As Marie becomes increasingly obedient to Gerard – telling her concerned mother in one scene that, "If he asked me to, I'd kill myself for him" – her father falls into a deep depression, and disobedience and persistent lying bring the woman who cares for Gerard to tears. Balthazar, all the while, is passed from owner to owner, and Marie usually soon follows. When Marie neglects him, he's handed over to Gerard, who only then successfully seduces Marie; later, Balthazar finds himself in the hands of a cruel, greedy attorney, with Marie having just left Gerard soon arriving at the curmudgeon's estate; and when Balthazar is passed to alcoholic nomad Arnold (Jean-Claude Guillbert), Marie and Balthazar meet once again at a chaotic party orchestrated by Gerard. The meanings to be deciphered in "Au Hasard Balthazar" may be endless, but the world within the film feels inescapably small, with the same dreary scenery repeated and the same characters often involuntarily finding themselves face to face with each other. The party scene in particular beautifully communicates a feeling of congestion, as a hoard of faceless teens dance in sync with each other, none flinching as Gerard busts a mirror with a liquor bottle and destroys the bar.
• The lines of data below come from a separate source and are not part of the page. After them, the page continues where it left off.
/-- Write a record that passes, or refuse it with EVT 11.2. -/
def Dev.nodeWrite (d : Dev) (now : NetTime) (w : Writer) (lvl n : Nat) (r : Rec) : Dev :=
  let res := d.nodeResult w lvl n r
  let d1 := d.wr SCH.NSTAT_RESULT w.view res
  let x := d1.node lvl n
  if res = 0 then d1.setNode lvl n { x with wrote := r, fresh := r.enabled lvl && (x.fresh || !x.wrote.enabled lvl) }
  else d1.raise now (ev 11 2) (n + lvl * 2 ^ 18 + res * 2 ^ 21) (writerPolder w)

/-- The frames of a queue. -/
def Dev.queue (d : Dev) (q : Nat) : List Packet := look [] d.sch.queues q

/-- Replace the frames of a queue. -/
def Dev.setQueue (d : Dev) (q : Nat) (l : List Packet) : Dev := { d with sch := { d.sch with queues := put [] d.sch.queues q l } }

/-- The length on the wire of a stored packet: its bytes, the FCS, and the trailer a PRP copy takes (R288; 14 R371). -/
def Packet.wire (p : Packet) : Nat := p.bytes.length + 4 + (if p.drawn.isSome ∧ p.egress.dp.isNone then 6 else 0)

/-- A counter of a record, saturated at 32 bits (R309). -/
def sat32 (n : Nat) : Nat := min n (2 ^ 32 - 1)

/-- The eight words of a record (R309). -/
def Dev.nodeWords (d : Dev) (lvl n : Nat) : List Nat :=
  let x := d.node lvl n
  let w6 :=
    if lvl = 4 then sat32 ((d.queue n).map Packet.wire).sum + sat32 (d.queue n).length * 2 ^ 32
    else if lvl = 5 then x.green + x.yellow * 2 ^ 32
    else if lvl = 6 then 0 else sat32 (d.csum lvl n)
  let w7 := if lvl = 4 then x.drops + x.sent * 2 ^ 32 else if lvl = 5 then x.red + x.redDrop * 2 ^ 32 else 0
  [x.wrote.w0, x.wrote.w1, x.wrote.w2, x.wrote.w3, unsignedOf x.cred 64, if lvl = 6 then 0 else unsignedOf x.peak 64, w6, w7]

/-- Read a record into the writer's staging set; any writer may read any record (R309). -/
def Dev.nodeRead (d : Dev) (w : Writer) (lvl n : Nat) : Dev :=
  if !nodeExists lvl n then d.wr SCH.NSTAT_RESULT w.view 2
  else ((d.nodeWords lvl n).zipIdx.foldl (fun y e => y.wr SCH.NSTG_DATA (8 * w.view + e.2) e.1) d).wr SCH.NSTAT_RESULT w.view 0

/-- A node command runs to its end: its result is posted and BUSY clears (R290, R309). -/
def Dev.nodeRun (d : Dev) (now : NetTime) (w : Writer) (c : NodeCmd) : Dev :=
  let d0 : Dev := { d with sch := { d.sch with waiting := put none d.sch.waiting w.view none, cmdRot := turnAfter w } }
  let d1 := match c.op with
    | 1 => d0.nodeRead w c.lvl c.node
    | 2 => d0.nodeWrite now w c.lvl c.node (d0.stagedRec w)
    | _ => d0.wr SCH.NSTAT_RESULT w.view 6
  d1.wr SCH.NSTAT_BUSY w.view 0

/-- A writer writes SCH.NCMD: ignored and counted while BUSY is set; else its command waits for its turn (R309, R310). -/
def Dev.nodeCommand (d : Dev) (w : Writer) (c : NodeCmd) : Dev :=
  if d.rd SCH.NSTAT_BUSY w.view = 1 then d.bump SCH.NSTAT_IGNORED w.view
  else ({ d with sch := { d.sch with waiting := put none d.sch.waiting w.view (some c) } } : Dev).wr SCH.NSTAT_BUSY w.view 1

/-- The commands of the writers run one at a time, in rotating writer order, within a TCLK (R307, R309). -/
def Dev.nodeTick (d : Dev) (now : NetTime) : Dev :=
  let r := d.sch.cmdRot
  (writerTurns r).foldl (fun (y : Dev) v =>
    match look none y.sch.waiting v with
    | some c => y.nodeRun now (writerOf v) c
    | none => y) d

/-- NODE_READ: SCH.NCMD READ (R309). -/
def execNodeRead (w : Writer) (lvl : Fin 8) (n : Fin 262144) : State → Host.Outcome State Fault Refusal :=
  onDev (fun _ d => d.nodeCommand w { op := 1, lvl := lvl, node := n })

/-- NODE_WRITE: SCH.NCMD WRITE (R290, R295, R309). -/
def execNodeWrite (w : Writer) (lvl : Fin 8) (n : Fin 262144) : State → Host.Outcome State Fault Refusal :=
  onDev (fun _ d => d.nodeCommand w { op := 2, lvl := lvl, node := n })

/-! ## Policing (R303 to R305) -/

/-- The meter of R303: buckets Tc and Tp, the size in credit, the pre-colour; answers Tc, Tp and the colour. -/
def meter (tc tp b : Int) (pc : Nat) : Int × Int × Nat :=
  if pc = 2 ∨ tp < b then (tc, tp, 2)
  else if pc = 1 ∨ tc < b then (tc, tp - b, 1)
  else (tc - b, tp - b, 0)

/-- Whether a number names an enabled policer. -/
def Dev.policerOn (d : Dev) (n : Nat) : Bool := decide (1 ≤ n ∧ n < 131072) && (d.node 5 n).inForce.polEn

/-- An out-of-range or disabled policer (R304, R305). -/
def Dev.badMeter (d : Dev) (now : NetTime) (n : Nat) : Dev :=
  ((d.bump SCH.BADMETER_COUNT).wr SCH.BADMETER_LAST 0 n).raiseSec now (ev 11 3) 0 n

/-- Colour `len` bytes by a policer (R303): the device and the colour, which is red for a policer not there. -/
def Dev.police (d : Dev) (now : NetTime) (n len pc : Nat) : Dev × Nat :=
  if !d.policerOn n then (d.badMeter now n, 2)
  else
    let x := d.node 5 n
    let r := meter x.cred x.peak (chargeOf len x.inForce.polOvh) (if pc = 3 then 0 else pc)
    let y := { x with cred := r.1, peak := r.2.1 }
    let z := if r.2.2 = 0 then { y with green := sat32 (y.green + 1) }
      else if r.2.2 = 1 then { y with yellow := sat32 (y.yellow + 1) } else { y with red := sat32 (y.red + 1) }
    (d.setNode 5 n z, r.2.2)

/-- MTR: meter rb bytes by policer ra[16:0] with pre-colour ra[18:17]; the bits above are taken as zero (R305). -/
def execMtr (x : CtxId) (rd ra rb : Reg) (k : Tick) : State → Host.Outcome State Fault Refusal :=
  onDev (fun now d => d.async x k { regs := [rd, ra, rb] } (fun c =>
    let a := (c.rg ra).toNat
    let r := d.police now (a % 2 ^ 17) (c.rg rb).toNat (bitsOf a 17 2)
    .ok (r.1, { rd := rd, pend := .value (BitVec.ofNat 64 r.2) })))

/-! ## Enqueueing (R283, R284, R298, R299) -/

/-- Show the free pool entries. -/
def Dev.showPool (d : Dev) : Dev := d.wr SCH.POOL_FREE 0 (16777216 - d.sch.poolBe - d.sch.poolAdm)

/-- A packet gives its pool entry back (R299). -/
def Dev.freeEntry (d : Dev) (p : Packet) : Dev :=
  match p.pool with
  | 1 => ({ d with sch := { d.sch with poolBe := d.sch.poolBe - 1 } }).showPool
  | 2 => ({ d with sch := { d.sch with poolAdm := d.sch.poolAdm - 1 } }).showPool
  | _ => d

/-- Why a packet does not fit a queue: 0 depth, 1 pool; none when it fits (R298, R299). -/
def Dev.misfit (d : Dev) (q : Nat) (p : Packet) : Option Nat :=
  let r := (d.node 4 q).inForce
  if r.depth p.colour < ((d.queue q).map Packet.wire).sum + p.wire then some 0
  else
    let res := d.rd SCH.POOL_ADMRES
    if r.cclass ≠ 0 then (if res ≤ d.sch.poolAdm then some 1 else none)
    else if 16777216 - res ≤ d.sch.poolBe then some 1 else none

/-- Put a packet that fits at the end of a queue, with its CLASS made that of the queue (R283). -/
def Dev.push (d : Dev) (now : NetTime) (q : Nat) (p : Packet) : Dev :=
  let c := d.queueL3 q % 8
  let adm := decide ((d.node 4 q).inForce.cclass ≠ 0)
  let d1 := if p.cls = c then d else (d.bump SCH.CLASSFIX_COUNT).raiseSec now (ev 11 5) 0 q (d.queuePolder q)
  let d2 := { d1 with sch := { d1.sch with
    poolAdm := if adm then d1.sch.poolAdm + 1 else d1.sch.poolAdm
    poolBe := if adm then d1.sch.poolBe else d1.sch.poolBe + 1 } }
  (d2.setQueue q (d2.queue q ++ [{ p with cls := c, pool := if adm then 2 else 1, outq := q }])).showPool

/-- Note the last drop (R310). -/
def Dev.lastDrop (d : Dev) (q cause : Nat) : Dev := (d.wr SCH.LASTDROP_QUEUE 0 q).wr SCH.LASTDROP_CAUSE 0 cause

/-- Count a packet that does not fit a queue (R298, R299). -/
def Dev.countMisfit (d : Dev) (now : NetTime) (q : Nat) (p : Packet) (cause : Nat) : Dev :=
  let x := d.node 4 q
  let adm := decide (x.inForce.cclass ≠ 0)
  let d0 := d.lastDrop q cause
  if cause = 0 then
    let d1 := d0.setNode 4 q { x with drops := sat32 (x.drops + 1) }
    let d2 := d1.bump (if p.colour = 0 then SCH.DDROP_GREEN else if p.colour = 1 then SCH.DDROP_YELLOW else SCH.DROPS_RED)
    if adm then d2.raiseSec now (ev 11 0) 0 q (d2.queuePolder q) else d2
  else (d0.bump (if adm then SCH.POOLDROP_ADM else SCH.POOLDROP_BE)).raiseSec now (ev 11 1) 0 (if adm then 1 else 0)

/-- Count the copy of a DUP queue or its twin that does not fit alone (R284). -/
def Dev.twinDrop (d : Dev) (now : NetTime) (q : Nat) : Dev :=
  ((d.lastDrop q 3).bump SCH.TWINDROP_COUNT).raiseSec now (ev 11 4) 0 q (d.queuePolder q)

/-- Enqueue a packet to a queue, and to its twin when the queue has DUP set (R284, R298, R299). -/
def Dev.enqueue (d : Dev) (now : NetTime) (q : Nat) (p : Packet) : Dev :=
  let r := (d.node 4 q).inForce
  if !r.dup then
    match d.misfit q p with
    | none => d.push now q p
    | some cause => (d.countMisfit now q p cause).freePacket p
  else
    match d.misfit q p with
    | none =>
      let k := d.sch.nextShare
      let both := { p with share := some k }
      match (d.push now q p).misfit r.twin p with
      | none =>
        let d1 := { d with sch := { d.sch with nextShare := k + 1, shared := put 0 d.sch.shared k 2 } }
        (d1.push now q both).push now r.twin both
      | some _ => (d.push now q p).twinDrop now r.twin
    | some cause =>
      match d.misfit r.twin p with
      | none => (d.push now r.twin p).twinDrop now q
      | some cause2 => ((d.countMisfit now q p cause).countMisfit now r.twin p cause2).freePacket p

/-! ## Selection (R285, R292 to R294, R300) -/

/-- The head of a queue that may be sent: its onward cipher jobs have merged (R300). -/
def Dev.readyHead (d : Dev) (q : Nat) : Option Packet :=
  match d.queue q with
  | p :: _ => if p.onward.isEmpty then some p else none
  | [] => none

/-- Whether a packet loses the PRP trailer it was received with as it leaves through a port (14 R376). -/
def Dev.strips (d : Dev) (port : Nat) (p : Packet) : Bool :=
  p.trailer && decide (d.rd DUP.CFG_TXSTRIP = 1) && (d.pathOf port).isNone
The others neither show disgust nor join in; and this eerie remove recalls and perhaps informs a similar dancing sequence at the opening of David Lynch's "Mulholland Drive," while also complementing the automatism of Bresson's craft.

Bresson made many film's that economically present stories rich with meaning and impeccable in presentation, but none feels so vast and all-encompassing in its scope and vision of, as Godard put it, "life." "Pickpocket" and “Mouchette” are more focused and precise; "L'Argent" comes close to the same universality; but the allegory and mysteriousness inherent in "Au Hasard Balthazar’s" animal protagonist make it uniquely great. It's a film that may not endorse Catholicism (its Virgin Marie/y is corruptible, its Christ-like figure is only deemed a saint bitterly just before death, and a priest reads from a Bible dispassionately and in fragments as a man lays dying), but, as film scholar Donald Richie puts it, it's a film aware of "the idea of religion.” Still, it works just as effectively as a simple tale about a girl and her donkey; or about a society struggling to maintain any kind of purity in the midst of financial obligation and material obsession; and as transcendent cinema of Bresson's own unique brand, where the craft is so prevalent and integral to the film's success, but yet also impeccably measured as to never be intrusive. "Au Hasard Balthazar" is all that's great about the cinema in just under 100 minutes.